Feeding of 5,000 in Bible inspires church project Volunteers distribute bags of groceries

September 24, 1995|By TaNOAH V. STERLING | TaNOAH V. STERLING,SUN STAFF

Free groceries aren't easy to come by in lower Park Heights, but yesterday about 200 households in that Northwest Baltimore area received brown paper bags filled with bread, canned vegetables, rice and other goodies -- and they were not alone.

Hundreds of families in the city, Baltimore County and Anne Arundel County were greeted with food, hugs and prayers as 10 area churches joined together to minister to poor neighborhoods with food and a message of hope.

"We need to let people know that there's a loving God that cares for them," said the Rev. John Krach, pastor of South Baltimore's Church on the Rock, which sponsored the third annual Feed the 5,000 Day.

"We have so much, and we know people who really need it don't come and get it, so we go out to where they are. We'll be praying for the sick, for those with drug and alcohol problems, and sharing the gospel of Jesus Christ," he said.

About 10 a.m. yesterday, nearly 200 people gathered at the nondenominational Christian church on the corner of Hanover Street and Patapsco Avenue to sing songs, pray and worship before loading 1,100 bags of groceries into cars and trucks and heading to Cherry Hill, South Baltimore, Morrell Park, Towson, Severn and Glen Burnie.

In their door-to-door ministry in Northwest Baltimore,they encountered women such as Grace Straughter, who said she is addicted to alcohol and wanted help, and Shelia Bailey, who asked church members to pray that she might find a job and another place to live.

Charlene Foote was baby-sitting eight children in her Woodland Avenue home when she came to the door to get two bags of groceries from members of Agape Fellowship A.M.E. Church. She said she was thankful to see a church providing for community needs.

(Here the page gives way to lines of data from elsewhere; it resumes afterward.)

-- ==== Sys2Proof/Machine/Strm.lean ====
section
/-!
DEFINITION. STRM words (17 R288–R301): cursors, frames, truncation, commits, snapshots, KV pages, and the words that send and
cancel sluice transfers.
-/
namespace Sys2Proof.Machine

/-! ## Common rules (R289, R290) -/

/-- The checks on a stream operand (R289). -/
def State.streamFault (s : State) (p : Word) : Option Nat :=
  if spaceOf p ≠ 4 then some cADDR_SPACE
  else match s.rankFault s.ctx s.cur 4 (rankField p) (offOf p) 1 with
    | some c => some c
    | none => if offOf p % 4096 ≠ 0 then some cMISALIGNED
      else if (s.stream? s.ctx (offOf p / 4096)).isNone then some cSTREAM_INVALID else none

/-- Do a STRM word on a live stream after its release. -/
def State.onStream (s : State) (p : Word) (f : Stream → State → Out) : Out :=
  s.afterPackets fun s => match s.streamFault p with
    | some c => s.raise c p
    | none => s.afterRelease fun s => match s.stream? s.ctx (offOf p / 4096) with
      | some t => f t s
      | none => s.raise cSTREAM_INVALID p

/-- A STRM word completes: its acquire, and its result. -/
def State.strmDone (s : State) (d : RegNo) (v : Word) : Out := (s.acquire 3).writes d v

/-- STALE. -/
def stale : Word := BitVec.allOnes 64

/-- An expected version fits (R288). -/
def versionFits (t : Stream) (b : Word) : Bool := b.toNat / 2 ^ 32 == 2 ^ 32 - 1 || b.toNat / 2 ^ 32 == t.version

/-- VERSION ‖ x. -/
def withVersion (t : Stream) (x : Nat) : Word := BitVec.ofNat 64 (t.version * 2 ^ 32 + x)

/-- A version-checked word: STALE, then STREAM_STATE while a truncation is pending (R290). -/
def State.onVersion (s : State) (d : RegNo) (p b : Word) (f : Stream → Nat → State → Out) : Out :=
  s.onStream p fun t s =>
    if !versionFits t b then s.strmDone d stale
    else if t.tpend then s.raise cSTREAM_STATE p
    else f t (b.toNat % 2 ^ 32) s

/-! ## Cursors and frames (R291, R292) -/

/-- CURADV .g. -/
def execCuradvG (d a b : RegNo) (s : State) : Out :=
  s.onVersion d (s.reg a) (s.reg b) fun t n s =>
    if 2 ^ 31 - 1 < t.g + n then s.raise cSTREAM_POS (s.reg a)
    else (s.setStream { t with g := t.g + n }).strmDone d (withVersion t (t.g + n))

/-- CURADV .p. -/
def execCuradvP (d a b : RegNo) (s : State) : Out :=
  s.onVersion d (s.reg a) (s.reg b) fun t n s =>
    if t.g < t.p + n then s.raise cOPERAND 0#64
    else (s.setStream { t with p := t.p + n }).strmDone d (withVersion t (t.p + n))

/-- A frame is accepted: the record changes and FRAME_ACCEPTED goes to the stream's queue (R292, 19 R310). -/
def State.acceptFrame (s : State) (t : Stream) (anchor : Nat) : State :=
  let u := t.frame anchor
  (s.setStream u).send (.event "FRAME_ACCEPTED" t.queue "OK" [t.handle, t.g, t.p, anchor, u.version])

/-- A snapshot copy of the stream is in progress. -/
def State.snapBusy (s : State) (t : Stream) : Bool := s.head.snaps.any fun x => decide (x.ctx = t.ctx) && decide (x.handle = t.handle)

/-- FRACC. A frame ordered during a snapshot copy of the stream waits for it (R295). -/
def execFracc (d a b : RegNo) (s : State) : Out :=
  let p := s.reg a
  let v := (s.reg b).toNat
  s.onStream p fun t s =>
    if 2 ^ 32 ≤ v then s.raise cOPERAND 0#64
    else if s.snapBusy t then s.waits
    else if v < t.c then s.raise cLATE_FRAME (BitVec.ofNat 64 (t.c * 2 ^ 32 + v))
    else if t.g < v then s.raise cOPERAND 0#64
    else (s.acceptFrame t v).strmDone d (BitVec.ofNat 64 (t.frame v).version)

"Ain't no church around here where you can go to and get food," she said, adding that a local food bank was needed. "A lot of the children go hungry."

Although this was the third year that the Church on the Rock has sponsored Feed the 5,000 Day -- named from a biblical passage that describes Jesus miraculously feeding 5,000 people with two fish and five loaves of bread -- it was the first time the church had invited other congregations to help spread their food-and-gospel ministry throughout the area.

Five of the churches -- Church on the Rock, Agape Fellowship, Emmanuel World Outreach in Curtis Bay, Evangelical Bible Church in Morrell Park and Church of the Nazarene in Brooklyn -- are in Baltimore. The Anne Arundel County churches were: Calvary Chapel and Severn Covenant Church in Severn, the Abundant Life Church in Glen Burnie and New Covenant Church in Arnold. In Baltimore County, Rock Church in Towson was involved.

The donated food came from several food pantries in Baltimore and throughout the state. The 6-year-old Church on the Rock also operates a food pantry in the church basement, and some of the participating congregations collected and donated additional food for yesterday's event.

The Rev. Eleanor Bryant, pastor of Agape Fellowship on Reisterstown Road, said her church was trying to have a strong impact in the drug-infested neighborhoods that surround it.

"We're always looking for a way to say 'I love you' to our community," Ms. Bryant said.

Pastor Tom Schwind of Calvary Chapel said that by going into the streets, churches were simply assuming their responsibility.

"The great commission was not given to city government; it was given to the church," said the pastor, referring to Christ's command to go into all nations and make disciples. "In the word of God it is very clear that the needy, the poor, the helpless, and the homeless is the responsibility of the church."